#### WORK ITEM
For the material below, return exactly the lines starting at the line containing "y.claimed = some" and ending at the line containing "(tlgOn s = false", both ends included, and no others.

#### INPUT RECORDS
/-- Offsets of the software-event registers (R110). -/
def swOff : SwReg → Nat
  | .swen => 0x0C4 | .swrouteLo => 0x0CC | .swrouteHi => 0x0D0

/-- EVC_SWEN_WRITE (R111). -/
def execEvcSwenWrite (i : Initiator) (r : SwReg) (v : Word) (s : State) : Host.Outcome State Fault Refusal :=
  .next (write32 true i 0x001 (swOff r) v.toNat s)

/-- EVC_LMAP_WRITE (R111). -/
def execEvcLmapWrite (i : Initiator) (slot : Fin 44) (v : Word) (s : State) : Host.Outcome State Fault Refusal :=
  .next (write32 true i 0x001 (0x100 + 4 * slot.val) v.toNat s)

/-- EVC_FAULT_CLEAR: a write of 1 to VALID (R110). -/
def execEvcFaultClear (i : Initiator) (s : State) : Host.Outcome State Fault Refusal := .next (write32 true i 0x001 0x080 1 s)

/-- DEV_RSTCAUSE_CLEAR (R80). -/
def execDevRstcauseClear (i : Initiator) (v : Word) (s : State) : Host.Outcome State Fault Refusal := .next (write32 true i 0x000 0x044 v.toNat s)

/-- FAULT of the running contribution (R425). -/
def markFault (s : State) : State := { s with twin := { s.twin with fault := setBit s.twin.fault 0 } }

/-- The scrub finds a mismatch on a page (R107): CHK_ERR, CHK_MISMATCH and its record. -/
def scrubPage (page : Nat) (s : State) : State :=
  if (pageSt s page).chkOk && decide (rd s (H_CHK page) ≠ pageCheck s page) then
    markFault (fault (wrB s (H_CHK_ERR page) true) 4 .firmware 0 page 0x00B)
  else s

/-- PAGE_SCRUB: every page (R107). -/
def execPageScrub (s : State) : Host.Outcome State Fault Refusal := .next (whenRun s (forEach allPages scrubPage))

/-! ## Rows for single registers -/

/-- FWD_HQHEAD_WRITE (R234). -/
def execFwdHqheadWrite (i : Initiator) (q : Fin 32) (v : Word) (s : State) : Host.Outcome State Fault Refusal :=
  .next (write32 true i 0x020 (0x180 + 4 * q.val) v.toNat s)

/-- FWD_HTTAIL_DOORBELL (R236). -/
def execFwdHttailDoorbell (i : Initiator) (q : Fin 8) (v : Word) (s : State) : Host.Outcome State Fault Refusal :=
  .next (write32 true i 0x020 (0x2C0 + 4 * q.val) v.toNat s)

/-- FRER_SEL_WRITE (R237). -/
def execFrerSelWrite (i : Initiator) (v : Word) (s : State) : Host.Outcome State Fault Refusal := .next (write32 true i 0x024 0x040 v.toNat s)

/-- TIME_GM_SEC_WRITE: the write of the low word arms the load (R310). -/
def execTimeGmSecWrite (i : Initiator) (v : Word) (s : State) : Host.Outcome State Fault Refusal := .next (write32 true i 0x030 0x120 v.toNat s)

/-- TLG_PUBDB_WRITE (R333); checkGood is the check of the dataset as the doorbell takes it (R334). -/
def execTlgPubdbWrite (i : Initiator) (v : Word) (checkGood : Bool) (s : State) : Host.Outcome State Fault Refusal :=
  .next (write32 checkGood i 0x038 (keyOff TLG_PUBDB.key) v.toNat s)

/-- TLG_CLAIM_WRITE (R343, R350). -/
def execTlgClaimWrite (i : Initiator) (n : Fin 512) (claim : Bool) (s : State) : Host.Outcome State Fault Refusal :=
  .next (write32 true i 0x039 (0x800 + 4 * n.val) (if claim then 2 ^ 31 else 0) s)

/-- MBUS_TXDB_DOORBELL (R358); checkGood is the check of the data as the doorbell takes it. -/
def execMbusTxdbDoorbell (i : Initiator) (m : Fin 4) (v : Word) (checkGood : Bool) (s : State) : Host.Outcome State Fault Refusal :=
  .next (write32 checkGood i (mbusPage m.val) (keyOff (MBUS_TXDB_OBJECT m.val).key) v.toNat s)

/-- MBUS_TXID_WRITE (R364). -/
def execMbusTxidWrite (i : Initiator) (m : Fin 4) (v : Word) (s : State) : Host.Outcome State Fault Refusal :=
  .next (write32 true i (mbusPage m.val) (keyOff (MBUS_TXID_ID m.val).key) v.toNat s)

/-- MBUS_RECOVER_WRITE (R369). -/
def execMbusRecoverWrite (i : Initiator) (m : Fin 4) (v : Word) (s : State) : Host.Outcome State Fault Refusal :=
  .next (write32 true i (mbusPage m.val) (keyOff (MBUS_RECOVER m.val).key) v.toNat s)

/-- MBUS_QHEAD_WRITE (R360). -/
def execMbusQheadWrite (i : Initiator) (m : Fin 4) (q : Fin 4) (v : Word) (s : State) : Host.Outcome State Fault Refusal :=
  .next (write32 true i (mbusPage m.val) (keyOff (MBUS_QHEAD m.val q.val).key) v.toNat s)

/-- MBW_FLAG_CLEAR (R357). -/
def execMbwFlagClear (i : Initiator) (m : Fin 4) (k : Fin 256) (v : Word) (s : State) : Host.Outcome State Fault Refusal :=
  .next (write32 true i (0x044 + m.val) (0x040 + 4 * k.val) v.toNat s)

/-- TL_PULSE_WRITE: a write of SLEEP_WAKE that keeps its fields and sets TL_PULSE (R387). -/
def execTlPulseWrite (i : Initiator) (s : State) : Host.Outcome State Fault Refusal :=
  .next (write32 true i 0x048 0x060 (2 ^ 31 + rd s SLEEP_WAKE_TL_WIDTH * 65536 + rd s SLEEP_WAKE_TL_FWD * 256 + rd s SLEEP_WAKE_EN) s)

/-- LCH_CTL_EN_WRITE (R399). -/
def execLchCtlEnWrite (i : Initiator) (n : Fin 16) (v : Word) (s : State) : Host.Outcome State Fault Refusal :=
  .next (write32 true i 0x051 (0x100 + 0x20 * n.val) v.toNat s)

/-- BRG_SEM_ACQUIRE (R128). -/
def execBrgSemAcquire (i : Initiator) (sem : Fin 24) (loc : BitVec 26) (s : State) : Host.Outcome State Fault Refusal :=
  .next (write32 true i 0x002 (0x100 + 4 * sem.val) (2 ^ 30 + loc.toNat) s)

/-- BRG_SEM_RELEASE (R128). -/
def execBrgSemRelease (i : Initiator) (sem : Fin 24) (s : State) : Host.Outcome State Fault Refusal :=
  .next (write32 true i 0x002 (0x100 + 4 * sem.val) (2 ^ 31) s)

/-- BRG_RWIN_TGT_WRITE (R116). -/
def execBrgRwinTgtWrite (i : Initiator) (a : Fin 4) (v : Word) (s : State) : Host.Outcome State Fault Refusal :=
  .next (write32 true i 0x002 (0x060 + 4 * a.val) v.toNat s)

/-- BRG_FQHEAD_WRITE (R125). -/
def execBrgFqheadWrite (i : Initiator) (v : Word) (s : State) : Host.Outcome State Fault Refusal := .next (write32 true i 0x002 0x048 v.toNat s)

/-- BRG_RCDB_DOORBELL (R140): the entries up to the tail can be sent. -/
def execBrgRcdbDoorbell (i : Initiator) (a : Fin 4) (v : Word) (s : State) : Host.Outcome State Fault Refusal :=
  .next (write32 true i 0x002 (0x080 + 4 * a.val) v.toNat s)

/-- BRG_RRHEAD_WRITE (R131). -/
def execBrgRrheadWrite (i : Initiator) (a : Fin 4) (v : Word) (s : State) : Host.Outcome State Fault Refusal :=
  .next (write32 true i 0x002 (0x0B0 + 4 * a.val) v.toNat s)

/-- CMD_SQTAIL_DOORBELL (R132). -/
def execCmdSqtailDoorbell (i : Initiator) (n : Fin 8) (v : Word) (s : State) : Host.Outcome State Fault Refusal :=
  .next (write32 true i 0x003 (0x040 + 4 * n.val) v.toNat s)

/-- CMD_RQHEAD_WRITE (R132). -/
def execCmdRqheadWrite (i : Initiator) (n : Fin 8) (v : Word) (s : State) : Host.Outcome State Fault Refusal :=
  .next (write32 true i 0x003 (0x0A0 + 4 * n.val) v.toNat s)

==

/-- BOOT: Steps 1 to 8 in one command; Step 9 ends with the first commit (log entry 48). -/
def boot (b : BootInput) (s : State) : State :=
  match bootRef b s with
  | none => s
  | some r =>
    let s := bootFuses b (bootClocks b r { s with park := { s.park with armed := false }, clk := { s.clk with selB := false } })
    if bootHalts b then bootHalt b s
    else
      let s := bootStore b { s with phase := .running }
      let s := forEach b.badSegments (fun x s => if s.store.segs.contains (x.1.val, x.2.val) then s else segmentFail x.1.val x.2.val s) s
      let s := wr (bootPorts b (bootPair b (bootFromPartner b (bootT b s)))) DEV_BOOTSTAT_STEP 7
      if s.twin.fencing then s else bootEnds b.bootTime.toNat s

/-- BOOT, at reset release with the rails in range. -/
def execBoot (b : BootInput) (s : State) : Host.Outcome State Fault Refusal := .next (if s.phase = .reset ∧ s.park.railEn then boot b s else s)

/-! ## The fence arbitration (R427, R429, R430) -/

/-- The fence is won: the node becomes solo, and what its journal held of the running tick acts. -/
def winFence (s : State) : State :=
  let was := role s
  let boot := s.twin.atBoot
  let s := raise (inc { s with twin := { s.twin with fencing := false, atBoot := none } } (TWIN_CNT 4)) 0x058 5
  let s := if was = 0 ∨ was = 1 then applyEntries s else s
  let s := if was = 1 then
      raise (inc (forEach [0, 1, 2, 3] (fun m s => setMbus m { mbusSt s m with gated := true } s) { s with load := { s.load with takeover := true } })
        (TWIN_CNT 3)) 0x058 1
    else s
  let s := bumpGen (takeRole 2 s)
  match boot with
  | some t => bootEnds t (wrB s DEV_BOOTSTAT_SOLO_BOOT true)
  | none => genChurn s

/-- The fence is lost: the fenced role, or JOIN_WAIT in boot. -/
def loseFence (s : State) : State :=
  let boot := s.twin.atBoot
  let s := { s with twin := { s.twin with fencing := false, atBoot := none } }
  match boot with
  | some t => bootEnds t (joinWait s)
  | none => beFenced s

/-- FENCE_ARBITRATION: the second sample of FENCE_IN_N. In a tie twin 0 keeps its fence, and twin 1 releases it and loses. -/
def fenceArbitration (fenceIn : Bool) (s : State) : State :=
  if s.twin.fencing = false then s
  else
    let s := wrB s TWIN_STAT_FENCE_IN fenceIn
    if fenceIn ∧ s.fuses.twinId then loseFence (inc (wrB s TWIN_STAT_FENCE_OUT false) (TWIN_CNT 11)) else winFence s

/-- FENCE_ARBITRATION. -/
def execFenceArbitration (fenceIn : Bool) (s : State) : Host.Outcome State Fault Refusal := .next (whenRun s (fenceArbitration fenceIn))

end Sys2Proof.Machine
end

* * *

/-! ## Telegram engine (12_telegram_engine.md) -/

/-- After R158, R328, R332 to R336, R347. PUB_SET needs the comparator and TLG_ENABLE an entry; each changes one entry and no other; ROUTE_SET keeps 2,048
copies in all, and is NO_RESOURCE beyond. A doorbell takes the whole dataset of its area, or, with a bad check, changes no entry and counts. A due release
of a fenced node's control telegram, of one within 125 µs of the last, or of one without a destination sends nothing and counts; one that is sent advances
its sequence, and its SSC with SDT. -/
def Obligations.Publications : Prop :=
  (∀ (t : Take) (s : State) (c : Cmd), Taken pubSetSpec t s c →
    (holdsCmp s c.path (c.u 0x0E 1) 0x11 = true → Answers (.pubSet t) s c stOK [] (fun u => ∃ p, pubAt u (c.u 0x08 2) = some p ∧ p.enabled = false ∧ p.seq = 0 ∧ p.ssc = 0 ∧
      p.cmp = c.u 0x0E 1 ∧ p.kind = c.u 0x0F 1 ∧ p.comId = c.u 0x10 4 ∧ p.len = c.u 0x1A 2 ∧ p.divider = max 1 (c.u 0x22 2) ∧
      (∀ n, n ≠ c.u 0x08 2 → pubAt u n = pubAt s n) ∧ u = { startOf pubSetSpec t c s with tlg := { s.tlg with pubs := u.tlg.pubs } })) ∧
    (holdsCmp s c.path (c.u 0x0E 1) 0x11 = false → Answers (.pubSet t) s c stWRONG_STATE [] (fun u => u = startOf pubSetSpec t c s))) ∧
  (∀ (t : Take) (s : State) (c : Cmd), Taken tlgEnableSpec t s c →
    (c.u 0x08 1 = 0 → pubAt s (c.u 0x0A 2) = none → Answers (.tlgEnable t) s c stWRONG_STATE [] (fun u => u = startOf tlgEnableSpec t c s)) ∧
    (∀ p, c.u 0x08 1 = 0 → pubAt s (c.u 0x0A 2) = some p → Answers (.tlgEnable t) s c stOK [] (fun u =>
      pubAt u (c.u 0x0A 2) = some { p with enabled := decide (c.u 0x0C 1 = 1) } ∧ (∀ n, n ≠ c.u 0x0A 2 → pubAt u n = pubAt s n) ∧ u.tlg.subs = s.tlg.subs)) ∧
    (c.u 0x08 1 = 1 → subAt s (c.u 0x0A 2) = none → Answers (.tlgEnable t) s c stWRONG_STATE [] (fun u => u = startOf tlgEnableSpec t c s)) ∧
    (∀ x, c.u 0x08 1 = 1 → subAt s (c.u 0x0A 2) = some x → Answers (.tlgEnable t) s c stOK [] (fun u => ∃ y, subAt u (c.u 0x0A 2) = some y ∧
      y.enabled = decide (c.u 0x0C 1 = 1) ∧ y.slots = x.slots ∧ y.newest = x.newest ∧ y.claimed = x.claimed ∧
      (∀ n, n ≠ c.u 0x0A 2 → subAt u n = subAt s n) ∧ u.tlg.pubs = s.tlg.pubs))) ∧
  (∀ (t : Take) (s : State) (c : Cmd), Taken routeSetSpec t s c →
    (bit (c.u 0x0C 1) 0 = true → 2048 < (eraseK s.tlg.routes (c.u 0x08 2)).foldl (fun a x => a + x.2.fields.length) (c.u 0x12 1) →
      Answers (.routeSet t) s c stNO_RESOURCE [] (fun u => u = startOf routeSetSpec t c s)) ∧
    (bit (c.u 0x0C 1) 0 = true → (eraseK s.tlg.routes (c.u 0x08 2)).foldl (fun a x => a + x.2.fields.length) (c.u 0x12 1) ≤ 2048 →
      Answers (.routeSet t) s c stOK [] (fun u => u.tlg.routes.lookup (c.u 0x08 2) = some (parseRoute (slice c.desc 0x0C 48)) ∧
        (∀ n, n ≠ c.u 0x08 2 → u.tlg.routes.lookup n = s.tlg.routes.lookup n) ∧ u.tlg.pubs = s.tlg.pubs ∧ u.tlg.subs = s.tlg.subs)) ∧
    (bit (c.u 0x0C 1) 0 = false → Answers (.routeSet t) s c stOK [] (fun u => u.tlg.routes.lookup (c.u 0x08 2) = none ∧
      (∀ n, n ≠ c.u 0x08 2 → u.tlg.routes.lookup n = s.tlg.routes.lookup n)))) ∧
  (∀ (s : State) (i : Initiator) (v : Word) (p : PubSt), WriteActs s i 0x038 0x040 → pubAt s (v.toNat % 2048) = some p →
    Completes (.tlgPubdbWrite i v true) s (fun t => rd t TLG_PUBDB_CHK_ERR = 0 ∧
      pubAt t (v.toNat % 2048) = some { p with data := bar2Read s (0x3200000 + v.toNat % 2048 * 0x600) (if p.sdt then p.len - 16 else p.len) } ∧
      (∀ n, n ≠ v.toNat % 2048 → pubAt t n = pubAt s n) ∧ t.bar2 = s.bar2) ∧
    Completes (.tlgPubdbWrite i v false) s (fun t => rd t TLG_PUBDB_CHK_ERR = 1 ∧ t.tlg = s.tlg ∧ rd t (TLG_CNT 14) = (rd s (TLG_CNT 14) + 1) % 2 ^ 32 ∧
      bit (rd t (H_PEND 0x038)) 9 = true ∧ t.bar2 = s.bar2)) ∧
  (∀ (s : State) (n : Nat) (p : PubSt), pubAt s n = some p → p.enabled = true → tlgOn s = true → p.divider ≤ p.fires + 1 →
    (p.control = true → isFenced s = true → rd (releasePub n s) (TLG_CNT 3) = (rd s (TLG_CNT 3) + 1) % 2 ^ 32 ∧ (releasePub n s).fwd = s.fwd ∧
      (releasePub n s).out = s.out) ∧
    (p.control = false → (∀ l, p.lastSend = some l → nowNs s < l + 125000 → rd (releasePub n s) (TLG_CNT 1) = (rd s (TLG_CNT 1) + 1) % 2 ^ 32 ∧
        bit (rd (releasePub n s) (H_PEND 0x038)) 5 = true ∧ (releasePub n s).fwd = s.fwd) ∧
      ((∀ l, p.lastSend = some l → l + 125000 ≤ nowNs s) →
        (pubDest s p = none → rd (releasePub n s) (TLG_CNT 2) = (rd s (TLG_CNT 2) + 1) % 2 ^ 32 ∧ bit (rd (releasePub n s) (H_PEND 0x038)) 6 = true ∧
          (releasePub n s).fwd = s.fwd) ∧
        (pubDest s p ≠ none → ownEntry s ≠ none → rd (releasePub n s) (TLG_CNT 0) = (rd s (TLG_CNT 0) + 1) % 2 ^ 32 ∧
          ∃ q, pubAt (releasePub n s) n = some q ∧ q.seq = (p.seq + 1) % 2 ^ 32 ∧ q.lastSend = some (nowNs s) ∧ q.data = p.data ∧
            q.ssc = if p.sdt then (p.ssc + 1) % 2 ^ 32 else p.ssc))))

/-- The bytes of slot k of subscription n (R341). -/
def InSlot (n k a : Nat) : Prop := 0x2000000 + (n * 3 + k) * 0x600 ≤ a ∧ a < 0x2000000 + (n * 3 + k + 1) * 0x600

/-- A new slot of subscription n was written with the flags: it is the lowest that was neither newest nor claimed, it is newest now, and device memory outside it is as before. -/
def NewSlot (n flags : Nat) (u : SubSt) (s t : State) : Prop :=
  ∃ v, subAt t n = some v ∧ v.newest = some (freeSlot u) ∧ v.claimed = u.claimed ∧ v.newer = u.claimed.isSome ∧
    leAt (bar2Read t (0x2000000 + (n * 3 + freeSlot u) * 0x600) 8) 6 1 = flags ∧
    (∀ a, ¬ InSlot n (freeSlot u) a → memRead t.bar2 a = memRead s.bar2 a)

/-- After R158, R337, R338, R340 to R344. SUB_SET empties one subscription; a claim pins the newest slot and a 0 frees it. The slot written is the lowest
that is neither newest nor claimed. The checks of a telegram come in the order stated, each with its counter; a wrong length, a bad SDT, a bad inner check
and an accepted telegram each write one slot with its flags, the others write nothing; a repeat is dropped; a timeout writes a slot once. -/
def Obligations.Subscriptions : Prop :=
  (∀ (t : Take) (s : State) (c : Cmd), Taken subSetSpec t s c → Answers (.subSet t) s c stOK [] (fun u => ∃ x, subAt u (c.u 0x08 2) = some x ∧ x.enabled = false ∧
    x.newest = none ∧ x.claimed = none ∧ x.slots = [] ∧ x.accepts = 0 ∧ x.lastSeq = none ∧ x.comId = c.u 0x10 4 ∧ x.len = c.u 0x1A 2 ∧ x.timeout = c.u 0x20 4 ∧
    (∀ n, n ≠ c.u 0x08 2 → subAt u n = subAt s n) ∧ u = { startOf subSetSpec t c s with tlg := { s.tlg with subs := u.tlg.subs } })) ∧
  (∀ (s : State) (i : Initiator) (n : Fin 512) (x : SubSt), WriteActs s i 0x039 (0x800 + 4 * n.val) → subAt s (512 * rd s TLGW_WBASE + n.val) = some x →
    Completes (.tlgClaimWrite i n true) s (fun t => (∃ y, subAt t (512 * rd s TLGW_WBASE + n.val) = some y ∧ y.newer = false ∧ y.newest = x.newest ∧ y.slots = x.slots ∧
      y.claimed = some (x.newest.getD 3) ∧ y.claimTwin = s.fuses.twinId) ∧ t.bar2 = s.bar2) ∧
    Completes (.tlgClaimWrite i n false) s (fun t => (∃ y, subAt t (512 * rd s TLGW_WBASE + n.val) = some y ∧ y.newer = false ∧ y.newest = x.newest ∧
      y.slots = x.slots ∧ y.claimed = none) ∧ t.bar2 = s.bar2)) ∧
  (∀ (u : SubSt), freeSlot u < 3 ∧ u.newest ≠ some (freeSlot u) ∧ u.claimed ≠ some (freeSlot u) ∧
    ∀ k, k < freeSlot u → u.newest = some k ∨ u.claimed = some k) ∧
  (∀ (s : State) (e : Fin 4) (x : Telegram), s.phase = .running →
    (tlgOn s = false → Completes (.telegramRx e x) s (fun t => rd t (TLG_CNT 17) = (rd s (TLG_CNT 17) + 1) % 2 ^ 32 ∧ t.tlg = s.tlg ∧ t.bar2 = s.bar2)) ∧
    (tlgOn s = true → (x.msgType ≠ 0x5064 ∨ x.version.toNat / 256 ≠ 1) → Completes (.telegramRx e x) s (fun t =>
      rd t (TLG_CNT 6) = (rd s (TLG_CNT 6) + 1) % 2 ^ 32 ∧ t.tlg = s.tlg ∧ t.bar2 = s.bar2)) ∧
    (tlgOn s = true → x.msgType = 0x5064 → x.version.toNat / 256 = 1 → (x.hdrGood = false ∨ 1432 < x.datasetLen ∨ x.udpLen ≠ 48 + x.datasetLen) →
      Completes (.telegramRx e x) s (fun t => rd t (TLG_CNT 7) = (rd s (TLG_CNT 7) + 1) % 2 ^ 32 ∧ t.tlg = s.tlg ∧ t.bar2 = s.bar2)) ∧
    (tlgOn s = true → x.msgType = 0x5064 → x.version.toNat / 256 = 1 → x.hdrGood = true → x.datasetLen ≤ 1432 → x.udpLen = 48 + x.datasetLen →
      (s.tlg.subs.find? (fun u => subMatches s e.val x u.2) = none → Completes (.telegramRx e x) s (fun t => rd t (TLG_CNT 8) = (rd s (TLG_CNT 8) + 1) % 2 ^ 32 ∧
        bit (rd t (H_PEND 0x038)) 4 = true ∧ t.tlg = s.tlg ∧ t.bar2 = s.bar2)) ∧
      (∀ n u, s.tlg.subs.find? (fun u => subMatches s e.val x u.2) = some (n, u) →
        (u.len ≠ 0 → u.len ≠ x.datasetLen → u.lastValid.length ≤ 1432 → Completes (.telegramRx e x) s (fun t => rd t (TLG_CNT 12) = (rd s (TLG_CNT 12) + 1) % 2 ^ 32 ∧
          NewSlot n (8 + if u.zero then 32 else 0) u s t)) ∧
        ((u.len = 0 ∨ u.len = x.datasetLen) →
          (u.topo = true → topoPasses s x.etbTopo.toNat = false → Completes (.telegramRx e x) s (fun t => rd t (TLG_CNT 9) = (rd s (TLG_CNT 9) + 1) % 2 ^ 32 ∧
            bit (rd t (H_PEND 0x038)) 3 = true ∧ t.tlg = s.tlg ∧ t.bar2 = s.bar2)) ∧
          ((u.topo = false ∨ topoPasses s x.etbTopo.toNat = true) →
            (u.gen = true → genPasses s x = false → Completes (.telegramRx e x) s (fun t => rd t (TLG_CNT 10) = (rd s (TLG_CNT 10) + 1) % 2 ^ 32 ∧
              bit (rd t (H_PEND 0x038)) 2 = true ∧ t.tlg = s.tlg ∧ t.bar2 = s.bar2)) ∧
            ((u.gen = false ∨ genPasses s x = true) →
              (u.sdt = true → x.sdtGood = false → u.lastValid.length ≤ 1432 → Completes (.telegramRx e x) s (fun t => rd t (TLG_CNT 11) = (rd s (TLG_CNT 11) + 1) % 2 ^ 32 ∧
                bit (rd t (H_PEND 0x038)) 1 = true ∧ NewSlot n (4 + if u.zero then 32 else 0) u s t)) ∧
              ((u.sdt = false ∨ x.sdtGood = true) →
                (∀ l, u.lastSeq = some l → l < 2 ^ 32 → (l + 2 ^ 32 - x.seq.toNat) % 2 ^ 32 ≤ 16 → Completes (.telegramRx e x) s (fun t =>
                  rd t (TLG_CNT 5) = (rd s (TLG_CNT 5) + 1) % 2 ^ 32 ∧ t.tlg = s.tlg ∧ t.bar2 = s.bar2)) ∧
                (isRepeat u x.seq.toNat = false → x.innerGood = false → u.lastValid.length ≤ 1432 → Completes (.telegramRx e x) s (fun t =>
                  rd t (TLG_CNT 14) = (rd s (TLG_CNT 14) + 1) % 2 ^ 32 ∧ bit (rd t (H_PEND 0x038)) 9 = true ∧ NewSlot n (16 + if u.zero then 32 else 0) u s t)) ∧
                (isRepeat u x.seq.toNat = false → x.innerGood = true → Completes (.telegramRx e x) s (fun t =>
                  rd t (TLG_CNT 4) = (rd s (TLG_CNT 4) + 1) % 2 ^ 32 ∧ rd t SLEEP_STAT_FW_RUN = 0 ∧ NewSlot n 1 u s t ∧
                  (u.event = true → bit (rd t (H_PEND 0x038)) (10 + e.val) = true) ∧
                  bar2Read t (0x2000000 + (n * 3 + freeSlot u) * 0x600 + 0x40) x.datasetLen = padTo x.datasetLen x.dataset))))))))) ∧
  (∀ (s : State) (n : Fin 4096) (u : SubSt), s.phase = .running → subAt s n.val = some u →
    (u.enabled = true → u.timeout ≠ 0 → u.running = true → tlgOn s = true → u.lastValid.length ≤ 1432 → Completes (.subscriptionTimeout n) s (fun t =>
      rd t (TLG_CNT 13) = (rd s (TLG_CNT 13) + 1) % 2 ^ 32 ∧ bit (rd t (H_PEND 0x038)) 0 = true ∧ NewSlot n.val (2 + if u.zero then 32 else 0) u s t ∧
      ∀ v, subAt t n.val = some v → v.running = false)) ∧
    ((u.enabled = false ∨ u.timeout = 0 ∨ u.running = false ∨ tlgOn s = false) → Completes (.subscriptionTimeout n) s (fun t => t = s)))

#### ANSWER BOX
      y.claimed = some (x.newest.getD 3) ∧ y.claimTwin = s.fuses.twinId) ∧ t.bar2 = s.bar2) ∧
    Completes (.tlgClaimWrite i n false) s (fun t => (∃ y, subAt t (512 * rd s TLGW_WBASE + n.val) = some y ∧ y.newer = false ∧ y.newest = x.newest ∧
      y.slots = x.slots ∧ y.claimed = none) ∧ t.bar2 = s.bar2)) ∧
  (∀ (u : SubSt), freeSlot u < 3 ∧ u.newest ≠ some (freeSlot u) ∧ u.claimed ≠ some (freeSlot u) ∧
    ∀ k, k < freeSlot u → u.newest = some k ∨ u.claimed = some k) ∧
  (∀ (s : State) (e : Fin 4) (x : Telegram), s.phase = .running →
    (tlgOn s = false → Completes (.telegramRx e x) s (fun t => rd t (TLG_CNT 17) = (rd s (TLG_CNT 17) + 1) % 2 ^ 32 ∧ t.tlg = s.tlg ∧ t.bar2 = s.bar2)) ∧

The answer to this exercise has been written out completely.